VLAIO Innovation Mandate (01/01/2024 - 31/12/2025) of Dr. Tim Van De Looverbosch (Laboratory of Cell Biology and Histology)
Key µNEURO members involved: Prof. Winnok De Vos (Laboratory of Cell Biology and Histology) and Prof. Jan Sijbers (Imec - Vision Lab)
Abstract
Despite technological improvements, drug discovery programs have become less successful and more expensive over time. This can in part be attributed to the rigid implementation of sub-optimal preclinical screening platforms that mainly use simple cell cultures, and toxicity and pharmacokinetics experiments with animal models. Organoids are the promise of next-generation model systems for preclinical research. The main roadblocks for organoid adoption are their lack of reproducibility and the absence of technology to characterise them in depth. We believe that robust and reproducible organoid production and analysis can only be guaranteed when organoids are characterized in toto with cellular resolution. With this project, we intend to develop a pipeline for fast cellular phenotyping of intact organoids and prepare for launching a spin-off company that offers this as a service platform to the pharma and biotech industry.
FWO Junior Research Project: Super-resolution MRI of the knee.
FWO Junior Research Project (01/01/2023 - 31/12/2026)

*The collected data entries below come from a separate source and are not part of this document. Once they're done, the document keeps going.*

-- ==== Sys2Proof/Laws/FrameBuses.lean ====
section
/-! SUPPORT. Sys2Proof/Laws/FrameBuses.lean: for each operation of Machine/Buses.lean, what it leaves (Laws/Frame.lean). -/

namespace Sys2Proof.Machine

open Sys2Proof

theorem setPort_fr (a0) (a1) (s : State) : Keeps 2048 s (setPort a0 a1 s) := by
  unfold setPort
  exact Keeps.mono rfl (Keeps.put_bus _ _)

theorem busSend_fr (a0) (a1) (s : State) : Keeps 2048 s (busSend a0 a1 s) := by
  unfold busSend
  exact Keeps.mono rfl (setPort_fr ..)

theorem badFrame_fr (a0) (s : State) : Keeps 1 s (badFrame a0 s) := by
  unfold badFrame
  exact Keeps.mono rfl (State_bump_fr ..)

theorem forgetRounds_fr (a0) (s : State) : Keeps 2048 s (forgetRounds a0 s) := by
  unfold forgetRounds
  refine Keeps.tr ?_ (forRange_fr _ _ (fun iz1 sz1 => ?_) _)
  · exact Keeps.refl _ _
  · refine Keeps.ite ?_ ?_
    · exact Keeps.mono rfl (Keeps.put_bus _ _)
    · exact Keeps.refl _ _

theorem portRestart_fr (a0) (s : State) : Keeps 2049 s (portRestart a0 s) := by
  unfold portRestart
  extract_lets +onlyGivenNames -merge -useContext y1 x2
  have h3 : Keeps 2049 s x2 := by
    unfold x2
    exact Keeps.mono rfl (setPort_fr ..)
  try clear_value x2
  extract_lets +onlyGivenNames -merge -useContext x4
  have h5 : Keeps 2049 s x4 := by
    unfold x4
    exact Keeps.tr h3 (Keeps.mono rfl (forgetRounds_fr ..))
  try clear_value x4
  extract_lets +onlyGivenNames -merge -useContext x6
  have h7 : Keeps 2049 s x6 := by
    unfold x6
    refine Keeps.tr ?_ (Keeps.mono rfl (State_setF_fr ..))
    refine Keeps.tr ?_ (Keeps.mono rfl (State_setB_fr ..))
    exact Keeps.tr h5 (Keeps.mono rfl (State_setB_fr ..))
  try clear_value x6
  exact Keeps.tr h7 (Keeps.mono rfl (State_setF_fr ..))

theorem countErrs_fr (a0) (a1) (s : State) : Keeps 1 s (countErrs a0 a1 s) := by
  unfold countErrs
  refine Keeps.tr ?_ (forRange_fr _ _ (fun iz1 sz1 => ?_) _)
  · exact Keeps.refl _ _
  · exact Keeps.mono rfl (State_bump_fr ..)

theorem passToken_fr (a0) (a1) (s : State) : Keeps 2048 s (passToken a0 a1 s) := by
  unfold passToken
  exact Keeps.mono rfl (setPort_fr ..)

theorem pollMaster_fr (a0) (a1) (s : State) : Keeps 2048 s (pollMaster a0 a1 s) := by
  unfold pollMaster
  exact Keeps.mono rfl (setPort_fr ..)

theorem useToken_fr (a0) (s : State) : Keeps 2049 s (useToken a0 s) := by
  unfold useToken
  extract_lets +onlyGivenNames -merge -useContext x1
  try clear_value x1
  extract_lets +onlyGivenNames -merge -useContext x2
  try clear_value x2
  extract_lets +onlyGivenNames -merge -useContext y3 x4
  have h5 : Keeps 2049 s x4 := by
    unfold x4
    exact Keeps.mono rfl (Keeps.put_bus _ _)
  try clear_value x4
  extract_lets +onlyGivenNames -merge -useContext x6
  have h7 : Keeps 2049 s x6 := by
    unfold x6
    refine Keeps.tr ?_ (Keeps.mono rfl (setPort_fr ..))
    exact Keeps.tr h5 (Keeps.mono rfl (State_setB_fr ..))
  try clear_value x6
  extract_lets +onlyGivenNames -merge -useContext x8
  try clear_value x8
  extract_lets +onlyGivenNames -merge -useContext x9
  try clear_value x9
  extract_lets +onlyGivenNames -merge -useContext x10
  try clear_value x10
  refine Keeps.ite ?_ ?_
  · exact Keeps.tr h7 (Keeps.mono rfl (pollMaster_fr ..))
  · refine Keeps.ite ?_ ?_
    · extract_lets +onlyGivenNames -merge -useContext y11 x12
      have h13 : Keeps 2049 s x12 := by
        unfold x12
        exact Keeps.tr h7 (Keeps.mono rfl (setPort_fr ..))
      try clear_value x12
      refine Keeps.ite ?_ ?_
      · exact h13
      · exact Keeps.tr h13 (Keeps.mono rfl (passToken_fr ..))
    · refine Keeps.ite ?_ ?_
      · exact Keeps.tr h7 (Keeps.mono rfl (pollMaster_fr ..))
      · refine Keeps.ite ?_ ?_
        · refine Keeps.tr ?_ (Keeps.mono rfl (pollMaster_fr ..))
          exact Keeps.tr h7 (Keeps.mono rfl (setPort_fr ..))
        · refine Keeps.tr ?_ (Keeps.mono rfl (passToken_fr ..))
          exact Keeps.tr h7 (Keeps.mono rfl (setPort_fr ..))

theorem mstpQuiet_fr (a0) (a1) (s : State) : Keeps 2049 s (mstpQuiet a0 a1 s) := by
  unfold mstpQuiet
  extract_lets +onlyGivenNames -merge -useContext x1
  try clear_value x1
  extract_lets +onlyGivenNames -merge -useContext x2
  try clear_value x2
  extract_lets +onlyGivenNames -merge -useContext x3
  try clear_value x3
  split
  · refine Keeps.ite ?_ ?_
    · exact Keeps.refl _ _
    · extract_lets +onlyGivenNames -merge -useContext x4
      have h5 : Keeps 2049 s x4 := by
        unfold x4
        refine Keeps.tr ?_ (Keeps.mono rfl (State_setB_fr ..))
        exact Keeps.mono rfl (State_bump_fr ..)
      try clear_value x4
      refine Keeps.ite ?_ ?_
      · exact h5
      · refine Keeps.tr ?_ (Keeps.mono rfl (pollMaster_fr ..))
        refine Keeps.tr ?_ (Keeps.mono rfl (setPort_fr ..))
        exact Keeps.tr h5 (Keeps.mono rfl (State_setF_fr ..))
  · refine Keeps.ite ?_ ?_
    · exact Keeps.refl _ _
    · refine Keeps.ite ?_ ?_
      · refine Keeps.tr ?_ (Keeps.mono rfl (pollMaster_fr ..))
        refine Keeps.tr ?_ (Keeps.mono rfl (setPort_fr ..))
        exact Keeps.mono rfl (State_setF_fr ..)
      · exact Keeps.mono rfl (passToken_fr ..)
  · refine Keeps.ite ?_ ?_
    · exact Keeps.refl _ _
    · refine Keeps.ite ?_ ?_
      · exact Keeps.mono rfl (useToken_fr ..)
      · refine Keeps.ite ?_ ?_
        · exact Keeps.mono rfl (passToken_fr ..)
        · refine Keeps.ite ?_ ?_
          · exact Keeps.mono rfl (pollMaster_fr ..)
          · refine Keeps.tr ?_ (Keeps.mono rfl (useToken_fr ..))
            exact Keeps.mono rfl (setPort_fr ..)
  · exact Keeps.mono rfl (useToken_fr ..)

theorem tokenElsewhere_fr (a0) (s : State) : Keeps 2048 s (tokenElsewhere a0 s) := by
  unfold tokenElsewhere
  extract_lets +onlyGivenNames -merge -useContext x1
  try clear_value x1
  exact Keeps.mono rfl (setPort_fr ..)

theorem mstpTake_fr (a0) (a1) (a2) (a3) (a4) (s : State) : Keeps 2057 s (mstpTake a0 a1 a2 a3 a4 s) := by
  unfold mstpTake
  extract_lets +onlyGivenNames -merge -useContext x1
  try clear_value x1
  refine Keeps.ite ?_ ?_
  · refine Keeps.tr ?_ (Keeps.mono rfl (ringEvent_fr ..))
    refine Keeps.tr ?_ (Keeps.mono rfl (State_setB_fr ..))
    exact Keeps.mono rfl (State_setB_fr ..)
  · refine Keeps.ite ?_ ?_
    · exact Keeps.refl _ _
    · split
      · refine Keeps.ite ?_ ?_
        · refine Keeps.tr ?_ (Keeps.mono rfl (useToken_fr ..))
          exact Keeps.mono rfl (setPort_fr ..)
        · exact Keeps.refl _ _
      · refine Keeps.ite ?_ ?_
        · exact Keeps.mono rfl (busSend_fr ..)
        · exact Keeps.refl _ _
      · exact Keeps.refl _ _
      · refine Keeps.ite ?_ ?_
        · exact Keeps.mono rfl (busSend_fr ..)
        · exact Keeps.refl _ _
      · exact Keeps.refl _ _
      · refine Keeps.ite ?_ ?_
        · refine Keeps.ite ?_ ?_
          · exact Keeps.mono rfl (setPort_fr ..)
          · exact Keeps.mono rfl (busSend_fr ..)
        · exact Keeps.refl _ _
      · refine Keeps.ite ?_ ?_
        · exact Keeps.mono rfl (setPort_fr ..)
        · exact Keeps.refl _ _
      · exact Keeps.refl _ _

theorem takeSuccessor_fr (a0) (a1) (s : State) : Keeps 2049 s (takeSuccessor a0 a1 s) := by
  unfold takeSuccessor
  extract_lets +onlyGivenNames -merge -useContext x1
  have h2 : Keeps 2049 s x1 := by
    unfold x1
    exact Keeps.mono rfl (State_setF_fr ..)
  try clear_value x1
  refine Keeps.tr ?_ (Keeps.mono rfl (passToken_fr ..))
  exact Keeps.tr h2 (Keeps.mono rfl (setPort_fr ..))

theorem mstpReceive_fr (a0) (a1) (s : State) : Keeps 2057 s (mstpReceive a0 a1 s) := by
  unfold mstpReceive
  extract_lets +onlyGivenNames -merge -useContext x1
  have h2 : Keeps 2057 s x1 := by
    unfold x1
    exact Keeps.mono rfl (countErrs_fr ..)
  try clear_value x1
  split
  · exact Keeps.tr h2 (Keeps.mono rfl (badFrame_fr ..))
  · refine Keeps.ite ?_ ?_
    · exact Keeps.tr h2 (Keeps.mono rfl (badFrame_fr ..))
    · refine Keeps.ite ?_ ?_
      · exact h2
      · refine Keeps.ite ?_ ?_
        · exact Keeps.tr h2 (Keeps.mono rfl (takeSuccessor_fr ..))
        · refine Keeps.tr ?_ (Keeps.mono rfl (mstpTake_fr ..))
          exact Keeps.tr h2 (Keeps.mono rfl (tokenElsewhere_fr ..))

theorem execMstpFrameReceive_fr (a0) (a1) (s : State) : KeepsOut 526345 s (execMstpFrameReceive a0 a1 s) := by
  unfold execMstpFrameReceive
  refine KeepsOut.next ?_
  refine Keeps.ite ?_ ?_
  · extract_lets +onlyGivenNames -merge -useContext x1
    have h2 : Keeps 526345 s x1 := by
      unfold x1
      refine Keeps.tr ?_ (Keeps.mono rfl (busSend_fr ..))
      exact Keeps.mono rfl (State_advTo_fr ..)
    try clear_value x1
    extract_lets +onlyGivenNames -merge -useContext x3
    have h4 : Keeps 526345 s x3 := by
      unfold x3
      refine Keeps.ite ?_ ?_
      · exact h2
      · exact Keeps.tr h2 (Keeps.mono rfl (mstpQuiet_fr ..))
    try clear_value x3
    refine Keeps.ite ?_ ?_
    · exact h4
    · exact Keeps.tr h4 (Keeps.mono rfl (mstpReceive_fr ..))
  · exact Keeps.refl _ _

theorem pcfgWrite_fr (a0) (a1) (s : State) : Keeps 2049 s (pcfgWrite a0 a1 s) := by
  unfold pcfgWrite
  refine Keeps.ite ?_ ?_
  · exact Keeps.mono rfl (State_setB_fr ..)
  · extract_lets +onlyGivenNames -merge -useContext x1
    try clear_value x1
    extract_lets +onlyGivenNames -merge -useContext x2
    try clear_value x2
    extract_lets +onlyGivenNames -merge -useContext x3
    have h4 : Keeps 2049 s x3 := by
      unfold x3
      exact Keeps.mono rfl (plainWrite_fr ..)
    try clear_value x3
    extract_lets +onlyGivenNames -merge -useContext x5
    try clear_value x5
    refine Keeps.ite ?_ ?_
    · refine Keeps.tr ?_ (Keeps.mono rfl (busSend_fr ..))
      exact Keeps.tr h4 (Keeps.mono rfl (portRestart_fr ..))
    · exact Keeps.tr h4 (Keeps.mono rfl (State_setB_fr ..))

theorem execPortConfigWrite_fr (a0) (a1) (s : State) : KeepsOut 2049 s (execPortConfigWrite a0 a1 s) := by
  unfold execPortConfigWrite
  refine KeepsOut.next ?_
  refine Keeps.ite ?_ ?_
  · exact Keeps.mono rfl (pcfgWrite_fr ..)
  · exact Keeps.refl _ _

theorem showFill_fr (a0) (s : State) : Keeps 1 s (showFill a0 s) := by
  unfold showFill
  exact Keeps.mono rfl (State_setF_fr ..)

theorem execRawByteReceive_fr (a0) (a1) (a2) (s : State) : KeepsOut 2049 s (execRawByteReceive a0 a1 a2 s) := by
  unfold execRawByteReceive
  refine KeepsOut.next ?_
  refine Keeps.ite ?_ ?_
  · extract_lets +onlyGivenNames -merge -useContext x1
    try clear_value x1
    refine Keeps.ite ?_ ?_
    · exact Keeps.mono rfl (State_bump_fr ..)
    · extract_lets +onlyGivenNames -merge -useContext x2
      have h3 : Keeps 2049 s x2 := by
        unfold x2
        refine Keeps.tr ?_ (Keeps.mono rfl (showFill_fr ..))
        exact Keeps.mono rfl (setPort_fr ..)
      try clear_value x2
      refine Keeps.ite ?_ ?_
      · exact Keeps.tr h3 (Keeps.mono rfl (State_bump_fr ..))
      · exact h3
  · exact Keeps.refl _ _

theorem pollSend_fr (a0) (a1) (a2) (a3) (s : State) : Keeps 2048 s (pollSend a0 a1 a2 a3 s) := by
  unfold pollSend
  extract_lets +onlyGivenNames -merge -useContext x1
  try clear_value x1
  exact Keeps.mono rfl (setPort_fr ..)

theorem pollNext_fr (a0) (a1) (s : State) : Keeps 2048 s (pollNext a0 a1 s) := by
  unfold pollNext
  extract_lets +onlyGivenNames -merge -useContext x1
  try clear_value x1
  split
  · exact Keeps.mono rfl (setPort_fr ..)
  · refine Keeps.tr ?_ (Keeps.mono rfl (pollSend_fr ..))
    exact Keeps.mono rfl (setPort_fr ..)

theorem execModbusPollRound_fr (a0) (s : State) : KeepsOut 526336 s (execModbusPollRound a0 s) := by
  unfold execModbusPollRound
  refine KeepsOut.next ?_
  refine Keeps.ite ?_ ?_
  · extract_lets +onlyGivenNames -merge -useContext x1
    try clear_value x1
    split
    · exact Keeps.refl _ _
    · extract_lets +onlyGivenNames -merge -useContext x2
      try clear_value x2
      extract_lets +onlyGivenNames -merge -useContext x3
      have h4 : Keeps 526336 s x3 := by
        unfold x3
        exact Keeps.mono rfl (State_advTo_fr ..)
      try clear_value x3
      extract_lets +onlyGivenNames -merge -useContext x5
      try clear_value x5
      extract_lets +onlyGivenNames -merge -useContext x6
      have h7 : Keeps 526336 s x6 := by
        unfold x6
        refine Keeps.tr ?_ (forEach_fr _ _ (fun iz8 sz8 => ?_) _)
        · exact h4
        · exact Keeps.mono rfl (Keeps.put_bus _ _)
      try clear_value x6
      refine Keeps.tr ?_ (Keeps.mono rfl (pollNext_fr ..))
      exact Keeps.tr h7 (Keeps.mono rfl (setPort_fr ..))
  · exact Keeps.refl _ _

theorem pollFail_fr (a0) (a1) (a2) (s : State) : Keeps 2051 s (pollFail a0 a1 a2 s) := by
  unfold pollFail
  refine Keeps.tr ?_ (Keeps.mono rfl (pollNext_fr ..))
  exact Keeps.mono rfl (sendRaw_fr ..)

theorem masterTake_fr (a0) (a1) (a2) (s : State) : Keeps 2051 s (masterTake a0 a1 a2 s) := by
  unfold masterTake
  extract_lets +onlyGivenNames -merge -useContext x1
  try clear_value x1
  extract_lets +onlyGivenNames -merge -useContext x2
  try clear_value x2
  extract_lets +onlyGivenNames -merge -useContext x3
  try clear_value x3
  refine Keeps.ite ?_ ?_
  · exact Keeps.mono rfl (badFrame_fr ..)
  · refine Keeps.ite ?_ ?_
    · refine Keeps.tr ?_ (Keeps.mono rfl (pollFail_fr ..))
      exact Keeps.mono rfl (State_bump_fr ..)
    · refine Keeps.ite ?_ ?_
      · extract_lets +onlyGivenNames -merge -useContext x4
        try clear_value x4
        refine Keeps.tr ?_ (Keeps.mono rfl (pollNext_fr ..))
        exact Keeps.mono rfl (sendRaw_fr ..)
      · exact Keeps.mono rfl (badFrame_fr ..)

theorem execModbusMasterReply_fr (a0) (a1) (s : State) : KeepsOut 526339 s (execModbusMasterReply a0 a1 s) := by
  unfold execModbusMasterReply
  refine KeepsOut.next ?_
  refine Keeps.ite ?_ ?_
  · split
    · exact Keeps.refl _ _
    · extract_lets +onlyGivenNames -merge -useContext x1
      have h2 : Keeps 526339 s x1 := by
        unfold x1
        refine Keeps.tr ?_ (Keeps.mono rfl (countErrs_fr ..))
        exact Keeps.mono rfl (State_advTo_fr ..)
      try clear_value x1
      refine Keeps.ite ?_ ?_
      · exact h2
      · split
        · exact Keeps.tr h2 (Keeps.mono rfl (badFrame_fr ..))
        · exact Keeps.tr h2 (Keeps.mono rfl (masterTake_fr ..))
  · exact Keeps.refl _ _

theorem execModbusMasterTimeout_fr (a0) (s : State) : KeepsOut 526339 s (execModbusMasterTimeout a0 s) := by
  unfold execModbusMasterTimeout
  refine KeepsOut.next ?_
  refine Keeps.ite ?_ ?_
  · split
    · exact Keeps.refl _ _
    · extract_lets +onlyGivenNames -merge -useContext x1
      have h2 : Keeps 526339 s x1 := by
        unfold x1
        exact Keeps.mono rfl (State_advTo_fr ..)
      try clear_value x1
      refine Keeps.ite ?_ ?_
      · refine Keeps.tr ?_ (Keeps.mono rfl (pollFail_fr ..))
        exact Keeps.tr h2 (Keeps.mono rfl (State_bump_fr ..))
      · exact Keeps.tr h2 (Keeps.mono rfl (pollSend_fr ..))
  · exact Keeps.refl _ _

end Sys2Proof.Machine
end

Key µNEURO members involved: Prof. Pieter Van Dyck (MIRA) & Prof. Ben Jeurissen (Imec - Vision Lab)
Abstract
Surgical anterior cruciate ligament (ACL) reconstruction using tendon graft is the standard to treat ACL injuries. However, little is known about the maturation process of human ACL graft and the role of adjacent structural abnormalities herein. There currently exists a high clinical need for improved noninvasive objective measures of ACL graft properties to help inform return to high-demand activities. Next to anatomical magnetic resonance imaging (MRI), quantitative MRI (qMRI) techniques, such as T2* relaxometry and diffusion tensor imaging (DTI), have gained interest for musculoskeletal imaging. qMRI provides objective measures of biophysical tissue properties that allow for monitoring of tissue microstructure. Despite its demonstrated potential to provide biomarkers of ACL graft maturation, standard qMRI suffers from low resolution and long scan times, impeding clinical validation. To improve the trade-off between signal-to-noise ratio, resolution and scan time, we propose a super-resolution reconstruction (SRR) framework for anatomical MRI and qMRI of the knee that will overcome the current limitations for biomarker identification. In this project, we will develop SRR qMRI for T2* relaxometry and DTI of the knee and provide further insight into the condition of maturing ACL graft in patients before return to play. SRR qMRI may also improve our ability to evaluate the effectiveness of additional treatments to accelerate ACL graft maturation.